Intervention de Alice Desbiolles

Commission des affaires sociales — Réunion du 8 février 2022 à 15h30
Hommage à un commissaire décédé

Alice Desbiolles, médecin de santé publique :

S'il n'est pas souhaitable de vacciner tout le monde, c'est justement aussi pour la pression de sélection sur les variants, ce qui conduit à un gaspillage de la ressource en termes d'efficacité sur les personnes à risque.

Un éditorial du New England Journal of Medicine rappelait qu'il n'y avait pas de mesure de l'efficacité sur la contagiosité dans les essais cliniques randomisés, qui sont des essais à fort niveau de preuve. Toutes les études ne se valent pas : il y a une gradation dans le niveau scientifique. Des études rétrospectives, avec des cas témoins, reposant sur des données déclaratives ne constituent pas un fort niveau de preuve. La mise en place d'une intervention aussi massive et coûteuse doit reposer sur des essais à fort niveau de preuve, comme les essais cliniques randomisés. L'effet du vaccin sur la contagiosité ne fait pas partie des critères : c'est écrit noir sur blanc dans les reports d'essais cliniques des firmes.

On peut toujours trouver des études pour justifier ce que l'on a envie de montrer. Je m'appuie sur les données des industriels qui sont ceux qui commercialisent le produit. Je le redis, le critère de jugement principal est l'infection symptomatique validée par PCR positive.

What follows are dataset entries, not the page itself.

/-- The last element of the read footprint, the last of the write footprint, and the element after it. -/
theorem witness_CallerRaceIsRefused : ∃ b ∈ (busyState []).blocks, ∃ f, b.flight = some f ∧
    f.job.readSpan.Has 0x0103 ∧ f.job.writeSpan.Has 0x0207 ∧ 0x0208 < 2 ^ (busyState []).params.aw ∧
    ∀ b' ∈ (busyState []).blocks, ∀ f', b'.flight = some f' → ¬ f'.job.writeSpan.Has 0x0208 := by
  refine ⟨flying (encodeFlight 1 2), by decide, encodeFlight 1 2, rfl, by decide, by decide, by decide, ?_⟩
  intro b' hb f' hf
  obtain rfl | rfl : b' = flying (encodeFlight 1 2) ∨ b' = Block.idle := by simpa [busyState] using hb
  · obtain rfl : encodeFlight 1 2 = f' := Option.some.inj hf
    decide
  · cases hf

/-- Block 1 writes into block 0's read footprint, into its write footprint, and reads its write footprint. -/
theorem witness_RacingCommandDoesNotComplete : besideState.blocks[0]? = some (flying (encodeFlight 1 2)) ∧
    0 ≠ besideState.active ∧ (encodeFlight 1 2).job.readSpan.Has 0x0103 ∧ (encodeFlight 1 2).job.writeSpan.Has 0x0200 ∧
    (∃ job, jobOf (.decodeBuffer 0x0103 1 0x0300 2) = some job ∧ job.writeSpan.Has 0x0103) ∧
    (∃ job, jobOf (.decodeBuffer 0x0200 1 0x0300 2) = some job ∧ job.writeSpan.Has 0x0200) ∧
    ∃ job, jobOf (.encodeBuffer 0x0300 2 0x0200 1) = some job ∧ job.readSpan.Has 0x0200 :=
  ⟨rfl, by decide, by decide, by decide, ⟨_, rfl, by decide⟩, ⟨_, rfl, by decide⟩, _, rfl, by decide⟩

theorem witness_StepRunsTheCommand : ∃ s : State, s.inbox = [.command 1 0x208] ∧ 1 < s.blocks.length ∧
    s.busy 1 = false ∧ decode s.params 0x208 = .ok (.isHexDigit 0x41#8) :=
  ⟨busyState [.command 1 0x208], rfl, by decide, by decide, by decide⟩

theorem witness_BusyBlockAcceptsNothing : 0 < (busyState []).blocks.length ∧ (busyState []).busy 0 = true ∧
    (∃ t, step (busyState [.command 0 0x208]) = .next t) ∧ ∃ t, step (busyState [.start 0 0x208]) = .next t :=
  ⟨by decide, by decide, ⟨_, answers_next bytesState (by decide)⟩, _, answers_next bytesState (by decide)⟩

theorem witness_ResetInputLeavesTheBlockIdle : otherState.busy 2 = false ∧ 2 < otherState.blocks.length := by decide

theorem witness_ResetInFlightIsRefused : (busyState []).busy 0 = true ∧ 0 < (busyState []).blocks.length := by decide

theorem witness_StepKeepsInv : Inv (busyState []) ∧ ∃ t, step (busyState []) = .next t :=
  ⟨inv_busyState _, _, answers_next bytesState (by decide)⟩

/-- Both operations before their last iteration or earlier. -/
theorem witness_TransientValuesFit : Params.reference.Valid ∧ FlightOk .reference (encodeFlight 1 2) ∧
    (encodeFlight 1 2).i < (encodeFlight 1 2).job.iterations ∧ (encodeFlight 1 2).job.dir = .encode ∧
    FlightOk .reference (decodeFlight 3 6) ∧ (decodeFlight 3 6).i < (decodeFlight 3 6).job.iterations ∧
    (decodeFlight 3 6).job.dir = .decode :=
  ⟨by decide, encodeFlight_ok, by decide, rfl, decodeFlight_ok, by decide, rfl⟩

theorem witness_AtomicStepEqualsAccessByAccess : ∃ job, jobOf (.encodeBuffer 0x0200 8 0x0100 4) = some job ∧
    bytesState.active < bytesState.blocks.length ∧ bytesState.busy bytesState.active = false :=
  ⟨_, rfl, by decide, by decide⟩

theorem witness_IterationAccessOrder :
    ((busyState []).active < (busyState []).blocks.length ∧ (busyState []).flight? = some (encodeFlight 1 2) ∧
      (encodeFlight 1 2).phase = .fetch ∧ loopTest 1 4 2 8 = true ∧ (encodeFlight 1 2).job.dir = .encode) ∧
    ∃ s : State, s.active < s.blocks.length ∧ s.flight? = some (decodeFlight 3 6) ∧
      (decodeFlight 3 6).phase = .fetch ∧ loopTest 3 4 6 8 = true ∧ (decodeFlight 3 6).job.dir = .decode :=
  ⟨by decide, { textState with blocks := [flying (decodeFlight 3 6)] }, by decide⟩

/-- A command of one iteration: three moves in, and with its fourth. -/
theorem witness_FlightEndsAfterItsIterations : bytesState.active < bytesState.blocks.length ∧
    ∃ job u, jobOf (.encodeBuffer 0x0200 2 0x0100 1) = some job ∧ 3 * job.iterations = 3 ∧
      begin (.encodeBuffer 0x0200 2 0x0100 1) bytesState = .next u ∧
      (∃ t, advanceBy 3 u = .next t) ∧ ∃ t, advanceBy 4 u = .next t :=
  ⟨by decide, _, stateOf (begin (.encodeBuffer 0x0200 2 0x0100 1) bytesState) bytesState, rfl, by decide,
    answers_next bytesState (by decide), ⟨_, answers_next bytesState (by decide)⟩, _, answers_next bytesState (by decide)⟩

/-- The caller writes, a command in flight writes, and a command that is given writes. -/
theorem witness_OnlyDestinationsAreWritten :
    (∃ s t : State, Inv s ∧ step s = .next t ∧ t.mem.read 0x0300 ≠ s.mem.read 0x0300) ∧
    (∃ s t : State, Inv s ∧ step s = .next t ∧ t.mem.read 0x0202 ≠ s.mem.read 0x0202) ∧
    ∃ s t : State, Inv s ∧ step s = .next t ∧ t.mem.read 0x0200 ≠ s.mem.read 0x0200 :=
  ⟨⟨_, _, inv_bytesState [.callerWrite 0x0300 1#8], answers_next bytesState (by decide), by decide⟩,
    ⟨_, _, inv_writingState, answers_next bytesState (by decide), by decide⟩,
    _, _, inv_bytesState [.command 0 0x0002008000040100003], answers_next bytesState (by decide), by decide⟩

theorem witness_DestinationContentHasNoEffect :
    textState.mem.wf textState.params.aw = true ∧ otherState.mem.wf textState.params.aw = true ∧
    (∀ job, jobOf (.decodeBuffer 0x0200 4 0x0100 8) = some job → AgreeOn job.readSpan textState.mem otherState.mem) ∧
    textState.mem.read 0x0201 ≠ otherState.mem.read 0x0201 ∧
    ∃ t, exec (.decodeBuffer 0x0200 4 0x0100 8) textState = .next t :=
  ⟨by decide, by decide, fun job hj => by
    obtain rfl := Option.some.inj hj
    exact agreeOn_of_elements (by decide), by decide, _, answers_next textState (by decide)⟩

Sur l'évolution virale, les coronavirus mutent et se recombinent, notamment avec des virus proches, dans de vastes réservoirs animaux qu'il faut surveiller étroitement, d'où l'intérêt de collaborer avec des vétérinaires. C'est ce que l'OMS appelle le one health, une seule santé : santé humaine, santé animale et santé des écosystèmes sont intimement liées. Il se crée en permanence des variants et des sous-variants : c'est pour cela qu'il est illusoire de vouloir bloquer complètement le processus, notamment par le biais de la vaccination. Il faut donc se demander comment éviter de favoriser par nos interventions les souches potentiellement problématiques au sein de ce vaste répertoire de mutants et de variants. Je faisais le parallèle avec les antibiotiques. Si la vaccination covid s'étend à de larges populations qui n'en ont pas forcément besoin, elle risque d'induire un phénomène bien connu, une pression de sélection.

L'émergence de souches dominantes résistantes au vaccin sous différentes conditions a été récemment simulée par des chercheurs français du CNRS : dans une publication du début de l'année, il est montré que la stratégie optimale pour minimiser les dommages globaux de la pandémie consiste à focaliser la vaccination sur les personnes à haut risque de covid-19 grave afin de les protéger individuellement et efficacement, tout en évitant de sélectionner et de faire circuler des souches résistantes à partir de vastes populations de personnes à faible risque. Une accumulation de données observationnelles montrant le développement et la circulation préférentielle de variants et de sous-variants résistants dans de vastes populations vaccinées peuvent expliquer des explosions d'incidence de variants en échappement immunitaire, même dans des régions à forte couverture vaccinale. D'où l'intérêt, en d'autres termes, de cibler, d'économiser la ressource pour limiter l'échappement vaccinal.

Il faut aussi remettre les vaccins à jour, comme on le fait pour la grippe chaque année, pour anticiper les variants qui vont circuler.